Молодость, конечно, не есть эпоха чистоты нравов, строгого целомудрия. Посмотрите на этого юношу: веселость его невоздержна, иногда даже неблагопристойна; но испорчено ли его сердце? Оно способно следовать всем благородным побуждениям, для дружбы, для любви готово на всякие пожертвования. Таковою помню я еще мою любезную Россию[23]. Взгляните потом на иного старика: он горит еще честолюбием и алчностью к золоту; ко всему другому он охолодел; он также развратен, только втайне. Под личиной мудрой опытности он даже улыбается беспорядкам, пороку, если ожидает от них пользу. В нём есть уже нечто демонское; он даже любит зло для зла. Италия, впрочем вечно-юная, более ли была преступна, когда восхищалась Аретином и Боккачио, нежели тогда, как гордилась Макиавелем?
В самом начале столетия казалось, что всесокрушительный дух обуздан, остановлен. Родился человек, который должен был подавить безначалие, воссоздать устройство. Но он сам возник из этого безначалия, и многие из его действий носили на себе печать сего пагубного происхождения. На высоте могущества он впадал в заблуждения: помазанник Божий, желавший в потомстве своем утвердить наследственное право, венценосец, он рвал венцы с государей, чтобы возложить их на своих родственников и сподвижников, не помышляя, что тем истребляется вся моральная сила царского достоинства. На несокрушимом дотоле мече своем основывал он собственную; но не выпал ли бы он из рук его преемников?[24]

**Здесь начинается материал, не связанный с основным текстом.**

-- ==== Sys2Proof/Laws/Exec.lean ====
section
/-!
SUPPORT. The meaning of each command, one equation per constructor: a proof rewrites with the one it needs and does not
unfold `exec`.
-/

namespace Sys2Proof.Machine

variable (s : State)
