-- ==== Sys2Proof/Tests/Slice0.lean ====
section
/-!
SUPPORT. Tests of single steps, ill-formed commands, and for every statement with hypotheses a state and operands that meet
all of them, clause by clause.
-/

open Sys2Proof Sys2Proof.Machine
namespace Sys2Proof.Tests

set_option Elab.async false
set_option linter.unusedVariables false

/-! ### States that the tests and the witnesses share -/

def wReg (w : Byte) (die : Byte) (lim : Nat) : RegionEntry :=
  { win := w, die := die, base := 0, limit := lim, r := true, w := true, x := true, u := true, reservedZero := true }
def wCtx0 : Ctx := { st := .running, mem := { regions := [wReg 0 0 512, wReg 1 0 384] } }
def wThr : Thread :=
  { st := .ready, enabled := true, pc := 0x200000000, csr := { tvec := 0x200000100, epc := 0x200000020 },
    x := [(1, 24), (2, 0xFFFFFFFFFFFFFFF1), (3, 0x200000008), (4, 0x8000000000000000)] }
def w0 : State :=
  { quadOwner := [(0, 0)], ctxs := [(0, wCtx0)], threads := [(0, wThr), (1, { wThr with pc := 0x200000040 })],
    cores := [(0, { icache := [(0x8000000, 0)], gated := false })],
    mem := [(0x100000010, 0x81), (0x100000018, 0xF0), (0x100000019, 0x9A), (0x200000008, 0x93), (0x200000018, 3)] }
def wUser (s : State) : State := s.modThr 0 fun t => { t with csr := { t.csr with status := 0 } }
def wVec : VecRegs := { v := [(0, 0x3F8000004049), (1, 0x7FC00000BF800000), (2, 0x100000003), (3, 5)], p := [(0, 0xB5), (1, BitVec.ofNat 256 (2 ^ 256 - 1)), (2, 0xD5)], ffr := BitVec.ofNat 256 (2 ^ 256 - 1 - 2 ^ 37), key := 5, ctr := 77, step := 3 }
def wv : State := { (w0.modThr 0 fun t => { t with vec := wVec, x := [(1, 0x100), (2, 16), (3, 0xFFFFFFFFFFFFFFC0), (4, 0x2001)] }) with
  cores := [(0, { icache := [(0x8000000, 0)], gated := false, vpow := .on })]
  mem := [(0x100000000, 7), (0x100000101, 0x81), (0x100000140, 9), (0x10000017F, 0xFF), (0x1000001C5, 3)] }
def rcfg (twoD : Bool) (drop : Bool := false) : RingCfg := { kindOk := true, reservedZero := true, twoD := twoD, nrow := 3, ncol := 2, predict := false, drop := drop, pmargin := 1, deadline := 5, timeout := 9, h := 3, maxBuckets := 99, digestFrame := 0, digestLen := 0, members := (List.range 6).map fun i => ⟨BitVec.ofNat 16 i, false, i⟩ }
def mem6 : List Member := (List.range 6).map fun i => ⟨BitVec.ofNat 16 i, false, i⟩
def ringSt (twoD drop : Bool) : RingSt := { cfg := rcfg twoD drop, members := mem6 }
def reg0 : RegRec := { k := 1, id := 7, ring := 0, step := 4, src := 0x200000000, elems := 2560, bf16 := false, tensor := 1, doneTally := 5, res := 0x200010000, scale := 0, defer := 0 }
def fh (ph : Byte) (ch : Nat) : FrameHdr := { bucket := 7, ring := 0, step := 4, pass := 0, phase := ph, breach := false, nonfinite := false, srcfail := false, h := 3, e := -2, maxexp := -8, chunk := ch, offset := 0 }
def bk0 : Bucket := { ctx := 0, gen := 0, ring := 0, id := 7, step := 4 }
def hdr0 : ImgHdr := { magic := 0, format := 1, kind := 2, burnFloor := false, transfer := false, reservedZero := true, length := 0, svn := 0, build := 0, dir := [], digest := 0, signer := 0, sigOk := true }
def tens0 : List Byte := [1, 0, 1, 0x11] ++ List.replicate 4 0 ++ [0, 0, 0x10, 0, 2, 0, 0, 0] ++ [0, 0, 0x10, 0] ++ List.replicate 12 0
def img0 : CtxImage := { hdr := { hdr0 with dir := [⟨0x204, 0x400, 0x20, true⟩] }, header := { quads := [0], strict := false, cfrac := 0, reservedZero := true, window := 0, step := 0, threads := [] }, memory := { regions := [], salt := 0, memto := 9, ptroot := 0 }, sync := { grants := [], bells := [] }, tensors := { bytes := tens0 }, red := some { reservedZero := true, rings := [rcfg false true], queue := { base := 0x200001000, slots := 4, tally := 6 } }, putq := none, feed := none, snap := none, recovery := none, contents := [] }
def leB (n v : Nat) : List Byte := (List.range n).map fun i => BitVec.ofNat 8 (v / 256 ^ i)
def regRec0 (id elems fmt tensor : Nat) : List Byte := leB 2 id ++ leB 1 0 ++ leB 1 0 ++ leB 4 4 ++ leB 8 0x200100000 ++ leB 4 elems ++ leB 1 fmt ++ leB 3 0 ++ leB 2 tensor ++ leB 2 0 ++ leB 4 5 ++ leB 8 0x200300000 ++ leB 8 0 ++ leB 8 0 ++ leB 8 0
def putB (s : State) (a : Nat) (bs : List Byte) : State := s.pokeCells (bs.zipIdx.map fun z => (a + z.2, z.1))
def wr (rec : List Byte) (b : Bucket) : State := ((putB { w0 with sync := { tallies := [(5, { assigned := true }), (6, { assigned := true })] } } 0x200001040 rec).modCtx 0 fun c => { c with img := some img0, rings := [ringSt false true], red := { k := 1, ready := 2 } }).setBucket 0 3 b
def modImg0 : ModImage := { hdr := hdr0, fabric := { module := 0, fabricId := 4, reservedZero := true, ports := [⟨true, 1, 2, false⟩], life := 1, hopsMax := 3, hold := 9, weights := [1,1,1,1], snapcap := 0, routes := [⟨1, [0]⟩] }, gate := { addr := 7, prefixLen := 64, port := 9, keys := [⟨0, some .control, 5⟩] }, snap := none, keys := none, transfer := none, policy := none }
def gAddr : BitVec 128 := 0x20010db8000000000000000000000001
def gate0 : Gate := { enable := true, addr := gAddr, keys := [⟨0, some .control, 5⟩, ⟨0, some .feed, 6⟩], sessions := [{ num := 7, key := 0, role := .control, mac := 5, begun := true, last := 3 }], nextNum := 9 }
def wg : State := { w0 with gate := gate0, boot := { w0.boot with phase := .released }, vault := { w0.vault with st := .ready }, fab := { ports := [(16, { enable := true, st := .up })] } }
def rq (ctx : Byte) (fin : Bool := true) (op : Nat := 2) : ReqHdr := { raw := BitVec.ofNat 256 (0x0101 + op * 2 ^ 16 + ctx.toNat * 2 ^ 24 + 7 * 2 ^ 32 + 4 * 2 ^ 64 + fin.toNat * 2 ^ 144), pn := 1, bodyOk := true }
def dir3 : List DirEntry := [⟨0x201, 0x140, 0x80, true⟩, ⟨0x202, 0x200, 0x100, true⟩, ⟨0x203, 0x300, 0x100, true⟩, ⟨0x204, 0x400, 0x20, true⟩]
def img3 : CtxImage := { hdr := { magic := 0x4C5A3849, format := 1, kind := 3, burnFloor := false, transfer := false, reservedZero := true, length := 0x3000, svn := 0, build := 0, dir := dir3, digest := 0, signer := 0, sigOk := true }, header := { quads := [0], strict := false, cfrac := 0, reservedZero := true, window := 0, step := 0, threads := [⟨0, 0x200000000, 0x200000100, 0, 0⟩] }, memory := { regions := [wReg 0 0 512], salt := 0, memto := 100, ptroot := 0 }, sync := { grants := [], bells := [] }, tensors := { bytes := tens0 }, red := none, putq := none, feed := none, snap := none, recovery := none, contents := [] }
def snapS (stage : Nat) : SnapSection := { reservedZero := true, stepBell := 5, period := 0, phase := 0, extEvery := 0, quiesce := 0, sendLimit := 0, captureTally := 6, commitTally := 7, stageBase := 0x1000000, stageLen := stage, areas := [⟨0, 0, 0x400000, 0x400000⟩], signers := [5] }
def imgS (stage : Nat) : CtxImage := { img3 with snap := some (snapS stage) }
def mani : Manifest := { layout := 0, root := 7, signer := 0, module := 0, context := 0, round := 9, parent := none, paused := false, sig := 0, sigOk := true, key := 0, leaves := [1, 2] }
def ws (stage : Nat) (st : CtxState) (f : SnapSt → SnapSt) : State :=
  { wg with harv := { partner := 4, partnerFeed := 3 }, sync := { tallies := [(6, { assigned := true }), (7, { assigned := true })] }, ctxs := [(0, { wCtx0 with st := st, img := some (imgS stage), snap := f {} })], threads := (List.range 16).map fun i => (i, { wThr with st := .halted }) }
def sh (kind : Byte) (block : BitVec 32) (client : ModuleNo := 0) : SnapHdr := ⟨kind, 0, client, 9, block, 0⟩
def sp (kind : Byte) (block : BitVec 32) (client : ModuleNo := 0) (data : List Byte := []) : Packet := ⟨{ dest := 0, src := 4, vc := 4, cls := false, hops := 0, flow := 0, sctx := 0, sgen := 0, dctx := 0, typ := 0x30, unit := 0, tag := 0 }, .snap (sh kind block client) data, [], 0, 0, 1⟩
def inb (s : State) (p : Packet) : State := { s with fab := { s.fab with inbox := [p] } }
def fwH : ImgHdr := { magic := 0x4C5A3849, format := 1, kind := 1, burnFloor := false, transfer := false, reservedZero := true, length := 0x3000, svn := 0, build := 0, dir := [⟨1, 0x140, 0x40, true⟩, ⟨2, 0x200, 0x40, true⟩, ⟨3, 0x300, 0x40, true⟩, ⟨4, 0x400, 0x40, true⟩], digest := 0, signer := 0, sigOk := true }
def moH : ImgHdr := { fwH with kind := 2, dir := [⟨0x101, 0x140, 0x40, true⟩, ⟨0x102, 0x200, 0x40, true⟩] }
def prts : List PortCfg := ⟨true, 2, 3, false⟩ :: List.replicate 15 ⟨false, 0, 0, false⟩
def modI : ModImage := { hdr := moH, fabric := { module := 1, fabricId := 4, reservedZero := true, ports := prts, life := 0x1000, hopsMax := 3, hold := 0x4000, weights := [1,1,1,1], snapcap := 10, routes := [⟨2, [0]⟩] }, gate := { addr := gAddr, prefixLen := 64, port := 9, keys := [⟨0, some .control, 5⟩] }, snap := none, keys := none, transfer := none, policy := none }
def bun : Bundle := ⟨fwH, modI, 5⟩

Когда он был побежден, низвержен, цари и народы возрадовались, в нём одном видя корень зла, причину всех бедствий и потрясений в мире. Они забыли о революции, об оставшейся после него осиротевшей матери, которая хотя более других восставала на него, но не могла не питать в нему нежности и для которой остался он последним упованием, при возвращении отчасти прежнего порядка. Они сделали более: уверенные в её ненависти в нему, они призвали на помощь сию страшную союзницу. Не прошло года, как, возвратясь с своего острова, он прямо бросился к ней в объятия. Кажется, это должно бы было открыть, наконец, глаза Александру. По низложении великолепного её представителя, славою покрытого её произведения, ему бы надлежало вслед за тем устремить на нее все силы европейские, которые тогда двигались по манию руки его, не покидать Франции, не полагать оружия до истребления или по крайней мере до совершенного ослабления её. Конечно, Англия и Людовик XVIII-й воспротивились бы тому; особенно последнему неприятно бы было видеть, что у него хозяйничают без его участия; но втайне он обрадовался бы тому, ибо главная ответственность спала бы с него. Император Австрийский того только и желал; а король Прусский не имел другой воли, как воля Александра; к ним охотно пристали бы другие германские владетели.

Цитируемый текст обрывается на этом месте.